5. Obligations of the Company upon
Termination. (a) Good Reason; Other Than for
Cause, Death or Disability. If, during the
Employment Period, the Company or Parent
shall terminate the Executive's employment
other than for Cause, death or Disability or
the Executive shall terminate employment for
Good Reason:
(i) the Company shall pay to the Executive
in a lump sum in cash within 30 days after
the Date of Termination the aggregate of the
following amounts:
A. (1) the Executive's Annual Base Salary
through the Date of Termination to the
extent not theretofore paid ("Accrued
Salary"), (2) the benefits described in
Section 3(b)(xi) hereof and (3) any benefits
to which the Executive is entitled under the
terms and conditions of any applicable
employee benefits plan, program or agreement
(collectively, subclause (1)-(3) shall be
referred to as the "Accrued Obligations");
and
B. a lump sum amount equal to the greater
of (x) the severance under the severance
policy applicable to similarly situated
executives of the Company, as in effect from
time to time, and (y) the sum of the
Executive's Annual Base Salary and the
Annual Bonus amount set forth in Section
3(b)(iii); and
C. a pro-rata portion of the Annual Bonus
payable to the Executive under Section
3(b)(iii), which shall be determined by
multiplying such bonus by a fraction, the
numerator of which is the number of days in
the calendar year in which the Executive's
date of termination occurs which have
elapsed prior to such date of termination
and the denominator of which is 365; and
D. outplacement services for the duration
and of the nature described in Section
8(c)(v) of the Prior Employment Agreement;
and
(ii) to the extent granted prior to the
Date of Termination, the 2001 Service Awards
shall vest immediately.
(b) Death.

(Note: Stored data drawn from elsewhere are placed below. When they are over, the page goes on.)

/-! `setIv` -/

@[simp] theorem State.setIv_regs (s : State) (n : Nat) (x : Iv) : (s.setIv n x).regs = s.regs := by cases s; rfl
@[simp] theorem State.setIv_roots (s : State) (n : Nat) (x : Iv) : (s.setIv n x).roots = s.roots := by cases s; rfl
@[simp] theorem State.setIv_banks (s : State) (n : Nat) (x : Iv) : (s.setIv n x).banks = s.banks := by cases s; rfl
@[simp] theorem State.setIv_groups (s : State) (n : Nat) (x : Iv) : (s.setIv n x).groups = s.groups := by cases s; rfl
@[simp] theorem State.setIv_chans (s : State) (n : Nat) (x : Iv) : (s.setIv n x).chans = s.chans := by cases s; rfl
@[simp] theorem State.setIv_store (s : State) (n : Nat) (x : Iv) : (s.setIv n x).store = s.store := by cases s; rfl
@[simp] theorem State.setIv_storeErr (s : State) (n : Nat) (x : Iv) : (s.setIv n x).storeErr = s.storeErr := by cases s; rfl
@[simp] theorem State.setIv_calChans (s : State) (n : Nat) (x : Iv) : (s.setIv n x).calChans = s.calChans := by cases s; rfl
@[simp] theorem State.setIv_caps (s : State) (n : Nat) (x : Iv) : (s.setIv n x).caps = s.caps := by cases s; rfl
@[simp] theorem State.setIv_takes (s : State) (n : Nat) (x : Iv) : (s.setIv n x).takes = s.takes := by cases s; rfl
@[simp] theorem State.setIv_rings (s : State) (n : Nat) (x : Iv) : (s.setIv n x).rings = s.rings := by cases s; rfl
@[simp] theorem State.setIv_reelSeq (s : State) (n : Nat) (x : Iv) : (s.setIv n x).reelSeq = s.reelSeq := by cases s; rfl
@[simp] theorem State.setIv_rgs (s : State) (n : Nat) (x : Iv) : (s.setIv n x).rgs = s.rgs := by cases s; rfl
@[simp] theorem State.setIv_regQ (s : State) (n : Nat) (x : Iv) : (s.setIv n x).regQ = s.regQ := by cases s; rfl
@[simp] theorem State.setIv_tsps (s : State) (n : Nat) (x : Iv) : (s.setIv n x).tsps = s.tsps := by cases s; rfl
@[simp] theorem State.setIv_flows (s : State) (n : Nat) (x : Iv) : (s.setIv n x).flows = s.flows := by cases s; rfl
@[simp] theorem State.setIv_sched (s : State) (n : Nat) (x : Iv) : (s.setIv n x).sched = s.sched := by cases s; rfl
@[simp] theorem State.setIv_ep (s : State) (n : Nat) (x : Iv) : (s.setIv n x).ep = s.ep := by cases s; rfl
@[simp] theorem State.setIv_msix (s : State) (n : Nat) (x : Iv) : (s.setIv n x).msix = s.msix := by cases s; rfl
@[simp] theorem State.setIv_msixPend (s : State) (n : Nat) (x : Iv) : (s.setIv n x).msixPend = s.msixPend := by cases s; rfl
@[simp] theorem State.setIv_fuses (s : State) (n : Nat) (x : Iv) : (s.setIv n x).fuses = s.fuses := by cases s; rfl
@[simp] theorem State.setIv_shadow (s : State) (n : Nat) (x : Iv) : (s.setIv n x).shadow = s.shadow := by cases s; rfl
@[simp] theorem State.setIv_pls (s : State) (n : Nat) (x : Iv) : (s.setIv n x).pls = s.pls := by cases s; rfl
@[simp] theorem State.setIv_board (s : State) (n : Nat) (x : Iv) : (s.setIv n x).board = s.board := by cases s; rfl
@[simp] theorem State.setIv_pds (s : State) (n : Nat) (x : Iv) : (s.setIv n x).pds = s.pds := by cases s; rfl
@[simp] theorem State.setIv_pwr (s : State) (n : Nat) (x : Iv) : (s.setIv n x).pwr = s.pwr := by cases s; rfl
@[simp] theorem State.setIv_pmb (s : State) (n : Nat) (x : Iv) : (s.setIv n x).pmb = s.pmb := by cases s; rfl
@[simp] theorem State.setIv_boot (s : State) (n : Nat) (x : Iv) : (s.setIv n x).boot = s.boot := by cases s; rfl
@[simp] theorem State.setIv_jtag (s : State) (n : Nat) (x : Iv) : (s.setIv n x).jtag = s.jtag := by cases s; rfl
@[simp] theorem State.setIv_quorno (s : State) (n : Nat) (x : Iv) : (s.setIv n x).quorno = s.quorno := by cases s; rfl
@[simp] theorem State.setIv_spts (s : State) (n : Nat) (x : Iv) : (s.setIv n x).spts = s.spts := by cases s; rfl
@[simp] theorem State.setIv_cal (s : State) (n : Nat) (x : Iv) : (s.setIv n x).cal = s.cal := by cases s; rfl
@[simp] theorem State.setIv_staging (s : State) (n : Nat) (x : Iv) : (s.setIv n x).staging = s.staging := by cases s; rfl
@[simp] theorem State.setIv_pending (s : State) (n : Nat) (x : Iv) : (s.setIv n x).pending = s.pending := by cases s; rfl
@[simp] theorem State.setIv_free (s : State) (n : Nat) (x : Iv) : (s.setIv n x).free = s.free := by cases s; rfl
@[simp] theorem State.setIv_out (s : State) (n : Nat) (x : Iv) : (s.setIv n x).out = s.out := by cases s; rfl
@[simp] theorem State.setIv_root (s : State) (n : Nat) (x : Iv) (m : Nat) : (s.setIv n x).root m = s.root m := by cases s; rfl
@[simp] theorem State.setIv_bank (s : State) (n : Nat) (x : Iv) (m : Nat) : (s.setIv n x).bank m = s.bank m := by cases s; rfl
@[simp] theorem State.setIv_group (s : State) (n : Nat) (x : Iv) (m : Nat) : (s.setIv n x).group m = s.group m := by cases s; rfl
@[simp] theorem State.setIv_chan (s : State) (n : Nat) (x : Iv) (m : Nat) : (s.setIv n x).chan m = s.chan m := by cases s; rfl
@[simp] theorem State.setIv_tsp (s : State) (n : Nat) (x : Iv) (m : Nat) : (s.setIv n x).tsp m = s.tsp m := by cases s; rfl
@[simp] theorem State.setIv_flow (s : State) (n : Nat) (x : Iv) (m : Nat) : (s.setIv n x).flow m = s.flow m := by cases s; rfl
@[simp] theorem State.setIv_cap (s : State) (n : Nat) (x : Iv) (m : Nat) : (s.setIv n x).cap m = s.cap m := by cases s; rfl
@[simp] theorem State.setIv_take (s : State) (n : Nat) (x : Iv) (m : Nat) : (s.setIv n x).take m = s.take m := by cases s; rfl
@[simp] theorem State.setIv_ring (s : State) (n : Nat) (x : Iv) (m : Nat) : (s.setIv n x).ring m = s.ring m := by cases s; rfl
@[simp] theorem State.setIv_pl (s : State) (n : Nat) (x : Iv) (m : Nat) : (s.setIv n x).pl m = s.pl m := by cases s; rfl
@[simp] theorem State.setIv_pd (s : State) (n : Nat) (x : Iv) (m : Nat) : (s.setIv n x).pd m = s.pd m := by cases s; rfl
@[simp] theorem State.setIv_spt (s : State) (n : Nat) (x : Iv) (m : Nat) : (s.setIv n x).spt m = s.spt m := by cases s; rfl
@[simp] theorem State.setIv_rg (s : State) (n : Nat) (x : Iv) (m : Nat) : (s.setIv n x).rg m = s.rg m := by cases s; rfl
@[simp] theorem State.setIv_word (s : State) (n : Nat) (x : Iv) (q : Nat) : (s.setIv n x).word q = s.word q := by cases s; rfl
@[simp] theorem State.setIv_get (s : State) (n : Nat) (x : Iv) (q : Ref) : (s.setIv n x).get q = s.get q := by cases s; rfl
@[simp] theorem State.setIv_geti (s : State) (n : Nat) (x : Iv) (q : Ref) : (s.setIv n x).geti q = s.geti q := by cases s; rfl
@[simp] theorem State.setIv_bit (s : State) (n : Nat) (x : Iv) (q : Ref) : (s.setIv n x).bit q = s.bit q := by cases s; rfl
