-- ==== Sys2Proof/Laws/Kept/Roots.lean ====
section
/-! SUPPORT. No operation of Machine/Roots.lean touches the queue of commands or the fuses. -/

set_option Elab.async false

namespace Sys2Proof.Machine

@[simp] theorem State.noteVar_pending (s : State) (n : Nat) : (State.noteVar s n).pending = s.pending := by
  simp [State.noteVar]

@[simp] theorem State.noteVar_fuses (s : State) (n : Nat) : (State.noteVar s n).fuses = s.fuses := by
  simp [State.noteVar]

@[simp] theorem State.commitWord_pending (s : State) (n : Nat) : (State.commitWord s n).pending = s.pending := by
  simp [State.commitWord]

@[simp] theorem State.commitWord_fuses (s : State) (n : Nat) : (State.commitWord s n).fuses = s.fuses := by
  simp [State.commitWord]

@[simp] theorem State.each_pending (s : State) (l : List Nat) (f : State → Nat → State) (hf : ∀ u x, (f u x).pending = u.pending) : (State.each s l f).pending = s.pending := by
  exact State.foldl_pending l f s hf

@[simp] theorem State.each_fuses (s : State) (l : List Nat) (f : State → Nat → State) (hf : ∀ u x, (f u x).fuses = u.fuses) : (State.each s l f).fuses = s.fuses := by
  exact State.foldl_fuses l f s hf

@[simp] theorem State.fit_pending (s : State) (r : Ref) (v : Nat) : (State.fit s r v).pending = s.pending := by
  simp [State.fit]

@[simp] theorem State.fit_fuses (s : State) (r : Ref) (v : Nat) : (State.fit s r v).fuses = s.fuses := by
  simp [State.fit]

@[simp] theorem State.refitChan_pending (s : State) (n sp sep : Nat) : (State.refitChan s n sp sep).pending = s.pending := by
  simp [State.refitChan]

@[simp] theorem State.refitChan_fuses (s : State) (n sp sep : Nat) : (State.refitChan s n sp sep).fuses = s.fuses := by
  simp [State.refitChan]

@[simp] theorem State.refitBank_pending (s : State) (n b : Nat) : (State.refitBank s n b).pending = s.pending := by
  simp [State.refitBank]

@[simp] theorem State.refitBank_fuses (s : State) (n b : Nat) : (State.refitBank s n b).fuses = s.fuses := by
  simp [State.refitBank]

@[simp] theorem State.refit_pending (s : State) (n : Nat) : (State.refit s n).pending = s.pending := by
  simp [State.refit]

@[simp] theorem State.refit_fuses (s : State) (n : Nat) : (State.refit s n).fuses = s.fuses := by
  simp [State.refit]

@[simp] theorem State.feedForward_pending (s : State) (n old : Nat) (pull : Bool) : (State.feedForward s n old pull).pending = s.pending := by
  simp [State.feedForward]

@[simp] theorem State.feedForward_fuses (s : State) (n old : Nat) (pull : Bool) : (State.feedForward s n old pull).fuses = s.fuses := by
  simp [State.feedForward]

@[simp] theorem State.phaseForward_pending (s : State) (n : Nat) : (State.phaseForward s n).pending = s.pending := by
  simp [State.phaseForward]

@[simp] theorem State.phaseForward_fuses (s : State) (n : Nat) : (State.phaseForward s n).fuses = s.fuses := by
  simp [State.phaseForward]

@[simp] theorem State.cfgErr_pending (s : State) (n why : Nat) : (State.cfgErr s n why).pending = s.pending := by
  simp [State.cfgErr]

@[simp] theorem State.cfgErr_fuses (s : State) (n why : Nat) : (State.cfgErr s n why).fuses = s.fuses := by
  simp [State.cfgErr]

@[simp] theorem State.tbslip_pending (s : State) (n : Nat) : (State.tbslip s n).pending = s.pending := by
  simp [State.tbslip]

@[simp] theorem State.tbslip_fuses (s : State) (n : Nat) : (State.tbslip s n).fuses = s.fuses := by
  simp [State.tbslip]

@[simp] theorem State.later_pending (s : State) (n : Nat) (e : Eff) : (State.later s n e).pending = s.pending := by
  simp [State.later]

@[simp] theorem State.later_fuses (s : State) (n : Nat) (e : Eff) : (State.later s n e).fuses = s.fuses := by
  simp [State.later]

@[simp] theorem State.lateri_pending (s : State) (n : Nat) (r : Ref) (v : Int) : (State.lateri s n r v).pending = s.pending := by
  simp [State.lateri]

@[simp] theorem State.lateri_fuses (s : State) (n : Nat) (r : Ref) (v : Int) : (State.lateri s n r v).fuses = s.fuses := by
  simp [State.lateri]

@[simp] theorem State.setSt_pending (s : State) (n st : Nat) : (State.setSt s n st).pending = s.pending := by
  simp [State.setSt]

@[simp] theorem State.setSt_fuses (s : State) (n st : Nat) : (State.setSt s n st).fuses = s.fuses := by
  simp [State.setSt]

@[simp] theorem State.setStNow_pending (s : State) (n st : Nat) : (State.setStNow s n st).pending = s.pending := by
  simp [State.setStNow]

@[simp] theorem State.setStNow_fuses (s : State) (n st : Nat) : (State.setStNow s n st).fuses = s.fuses := by
  simp [State.setStNow]

@[simp] theorem State.showIntr_pending (s : State) (n : Nat) : (State.showIntr s n).pending = s.pending := by
  simp [State.showIntr]

@[simp] theorem State.showIntr_fuses (s : State) (n : Nat) : (State.showIntr s n).fuses = s.fuses := by
  simp [State.showIntr]

@[simp] theorem State.routine_pending (s : State) (n code : Nat) : (State.routine s n code).pending = s.pending := by
  simp [State.routine]

@[simp] theorem State.routine_fuses (s : State) (n code : Nat) : (State.routine s n code).fuses = s.fuses := by
  simp [State.routine]

@[simp] theorem State.lastStep_pending (s : State) (n : Nat) : (State.lastStep s n).pending = s.pending := by
  simp [State.lastStep]

@[simp] theorem State.lastStep_fuses (s : State) (n : Nat) : (State.lastStep s n).fuses = s.fuses := by
  simp [State.lastStep]

@[simp] theorem State.routineEnd_pending (s : State) (n : Nat) : (State.routineEnd s n).pending = s.pending := by
  simp [State.routineEnd]

@[simp] theorem State.routineEnd_fuses (s : State) (n : Nat) : (State.routineEnd s n).fuses = s.fuses := by
  simp [State.routineEnd]

@[simp] theorem State.interrupt_pending (s : State) (n : Nat) : (State.interrupt s n).pending = s.pending := by
  simp [State.interrupt]

@[simp] theorem State.interrupt_fuses (s : State) (n : Nat) : (State.interrupt s n).fuses = s.fuses := by
  simp [State.interrupt]

@[simp] theorem State.enterSearch_pending (s : State) (n : Nat) : (State.enterSearch s n).pending = s.pending := by
  simp [State.enterSearch]

@[simp] theorem State.enterSearch_fuses (s : State) (n : Nat) : (State.enterSearch s n).fuses = s.fuses := by
  simp [State.enterSearch]

@[simp] theorem State.showPend_pending (s : State) (n : Nat) : (State.showPend s n).pending = s.pending := by
  simp only [State.showPend]; split <;> simp

@[simp] theorem State.showPend_fuses (s : State) (n : Nat) : (State.showPend s n).fuses = s.fuses := by
  simp only [State.showPend]; split <;> simp

@[simp] theorem State.hopResult_pending (s : State) (n : Nat) (q : HopReq) (result code : Nat) : (State.hopResult s n q result code).pending = s.pending := by
  simp [State.hopResult]

@[simp] theorem State.hopResult_fuses (s : State) (n : Nat) (q : HopReq) (result code : Nat) : (State.hopResult s n q result code).fuses = s.fuses := by
  simp [State.hopResult]

@[simp] theorem State.hopDone_pending (s : State) (n : Nat) (result : Nat) : (State.hopDone s n result).pending = s.pending := by
  simp only [State.hopDone]; split <;> simp

@[simp] theorem State.hopDone_fuses (s : State) (n : Nat) (result : Nat) : (State.hopDone s n result).fuses = s.fuses := by
  simp only [State.hopDone]; split <;> simp

@[simp] theorem State.pendHop_pending (s : State) (n : Nat) (old new : HopReq) : (State.pendHop s n old new).pending = s.pending := by
  simp [State.pendHop]

@[simp] theorem State.pendHop_fuses (s : State) (n : Nat) (old new : HopReq) : (State.pendHop s n old new).fuses = s.fuses := by
  simp [State.pendHop]

@[simp] theorem State.requestHop_pending (s : State) (n : Nat) (q : HopReq) : (State.requestHop s n q).pending = s.pending := by
  simp only [State.requestHop]; repeat' split
  all_goals simp

@[simp] theorem State.requestHop_fuses (s : State) (n : Nat) (q : HopReq) : (State.requestHop s n q).fuses = s.fuses := by
  simp only [State.requestHop]; repeat' split
  all_goals simp

@[simp] theorem State.unstartHop_pending (s : State) (n : Nat) : (State.unstartHop s n).pending = s.pending := by
  simp only [State.unstartHop]; repeat' split
  all_goals simp

@[simp] theorem State.unstartHop_fuses (s : State) (n : Nat) : (State.unstartHop s n).fuses = s.fuses := by
  simp only [State.unstartHop]; repeat' split
  all_goals simp

@[simp] theorem State.suspendRamp_pending (s : State) (n : Nat) : (State.suspendRamp s n).pending = s.pending := by
  simp [State.suspendRamp]

@[simp] theorem State.suspendRamp_fuses (s : State) (n : Nat) : (State.suspendRamp s n).fuses = s.fuses := by
  simp [State.suspendRamp]

@[simp] theorem State.capClock_pending (s : State) (b : Nat) (on : Bool) : (State.capClock s b on).pending = s.pending := by
  simp [State.capClock]

@[simp] theorem State.capClock_fuses (s : State) (b : Nat) (on : Bool) : (State.capClock s b on).fuses = s.fuses := by
  simp [State.capClock]

@[simp] theorem State.dllTo_pending (s : State) (code b : Nat) : (State.dllTo s code b).pending = s.pending := by
  simp [State.dllTo]

@[simp] theorem State.dllTo_fuses (s : State) (code b : Nat) : (State.dllTo s code b).fuses = s.fuses := by
  simp [State.dllTo]

@[simp] theorem State.enterOff_pending (s : State) (n : Nat) : (State.enterOff s n).pending = s.pending := by
  simp only [State.enterOff]; split <;> simp

@[simp] theorem State.enterOff_fuses (s : State) (n : Nat) : (State.enterOff s n).fuses = s.fuses := by
  simp only [State.enterOff]; split <;> simp

@[simp] theorem State.startOff_pending (s : State) (n : Nat) : (State.startOff s n).pending = s.pending := by
  simp [State.startOff]

@[simp] theorem State.startOff_fuses (s : State) (n : Nat) : (State.startOff s n).fuses = s.fuses := by
  simp [State.startOff]

@[simp] theorem State.takeOff_pending (s : State) (n : Nat) : (State.takeOff s n).pending = s.pending := by
  simp [State.takeOff]

@[simp] theorem State.takeOff_fuses (s : State) (n : Nat) : (State.takeOff s n).fuses = s.fuses := by
  simp [State.takeOff]

@[simp] theorem State.bwClamp_pending (s : State) (n : Nat) : (State.bwClamp s n).pending = s.pending := by
  simp [State.bwClamp]

@[simp] theorem State.bwClamp_fuses (s : State) (n : Nat) : (State.bwClamp s n).fuses = s.fuses := by
  simp [State.bwClamp]

@[simp] theorem State.rootEnable_pending (s : State) (n : Nat) : (State.rootEnable s n).pending = s.pending := by
  simp [State.rootEnable]

@[simp] theorem State.rootEnable_fuses (s : State) (n : Nat) : (State.rootEnable s n).fuses = s.fuses := by
  simp [State.rootEnable]

@[simp] theorem State.rootDisable_pending (s : State) (n : Nat) (idle : Nat → Bool) : (State.rootDisable s n idle).pending = s.pending := by
  simp only [State.rootDisable]; repeat' split
  all_goals simp

@[simp] theorem State.rootDisable_fuses (s : State) (n : Nat) (idle : Nat → Bool) : (State.rootDisable s n idle).fuses = s.fuses := by
  simp only [State.rootDisable]; repeat' split
  all_goals simp

@[simp] theorem State.relock_pending (s : State) (n : Nat) : (State.relock s n).pending = s.pending := by
  simp [State.relock]

@[simp] theorem State.relock_fuses (s : State) (n : Nat) : (State.relock s n).fuses = s.fuses := by
  simp [State.relock]

@[simp] theorem State.phclr_pending (s : State) (src : Source) (n : Nat) : (State.phclr s src n).pending = s.pending := by
  simp [State.phclr]

@[simp] theorem State.phclr_fuses (s : State) (src : Source) (n : Nat) : (State.phclr s src n).fuses = s.fuses := by
  simp [State.phclr]

@[simp] theorem State.synCtrlWrite_pending (s : State) (src : Source) (n : Nat) (w : Word) (idle : Nat → Bool) : (State.synCtrlWrite s src n w idle).pending = s.pending := by
  simp [State.synCtrlWrite]

@[simp] theorem State.synCtrlWrite_fuses (s : State) (src : Source) (n : Nat) (w : Word) (idle : Nat → Bool) : (State.synCtrlWrite s src n w idle).fuses = s.fuses := by
  simp [State.synCtrlWrite]

@[simp] theorem State.synRefWrite_pending (s : State) (n : Nat) (a : Nat) (w : Word) : (State.synRefWrite s n a w).pending = s.pending := by
  simp [State.synRefWrite]

@[simp] theorem State.synRefWrite_fuses (s : State) (n : Nat) (a : Nat) (w : Word) : (State.synRefWrite s n a w).fuses = s.fuses := by
  simp [State.synRefWrite]

@[simp] theorem State.synLoopWrite_pending (s : State) (n : Nat) (w : Word) : (State.synLoopWrite s n w).pending = s.pending := by
  simp [State.synLoopWrite]

@[simp] theorem State.synLoopWrite_fuses (s : State) (n : Nat) (w : Word) : (State.synLoopWrite s n w).fuses = s.fuses := by
  simp [State.synLoopWrite]

@[simp] theorem wakeDone_pending (s : State) (n : Nat) : (wakeDone s n).pending = s.pending := by
  simp [wakeDone]

@[simp] theorem wakeDone_fuses (s : State) (n : Nat) : (wakeDone s n).fuses = s.fuses := by
  simp [wakeDone]

@[simp] theorem State.setBand_pending (s : State) (n b : Nat) : (State.setBand s n b).pending = s.pending := by
  simp [State.setBand]

@[simp] theorem State.setBand_fuses (s : State) (n b : Nat) : (State.setBand s n b).fuses = s.fuses := by
  simp [State.setBand]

If the Executive's employment is
terminated by reason of the Executive's
death during the Employment Period, this
Agreement shall terminate without further
obligations to the Executive's legal
representatives under this Agreement, other
than the Accrued Obligations (to the extent
applicable upon the Executive's death).
Accrued Salary shall be paid to the
Executive's estate or beneficiary, as
applicable, in a lump sum in cash within 30
days of the Date of Termination. In
addition, (i) to the extent granted prior to
the Date of Termination, all of the 2001
Service Awards shall become fully vested
and, to the extent applicable, exercisable
for the maximum period allowable under the
applicable plan for a termination due to
death and (ii) the Executive's estate shall
be entitled to the death benefits as in
effect on the date of the Executive's death
with respect to similarly situated
executives of the Company (including,
without limitation, any rights to
accelerated vesting and enhanced exercise
periods applicable in respect of any equity
awards made to the Executive in connection
with his employment after the Effective Date
(excluding the 2001 Service Awards, which
are addressed in subclause (i)) that are
generally available to similarly situated
executives of subsidiaries of Parent whose
employment has terminated for such reason
under the terms of the plan, program or
arrangement under which such awards have
been made (the "Equity Enhancements")).
(c) Disability. If the Executive's
employment is terminated by reason of the
Executive's Disability during the Employment
Period, this Agreement shall terminate
without further obligations to the
Executive, other than in respect of the
Accrued Obligations. Accrued
Salary shall be paid to the Executive in a lump
sum in cash within 30 days of the Date of Termination.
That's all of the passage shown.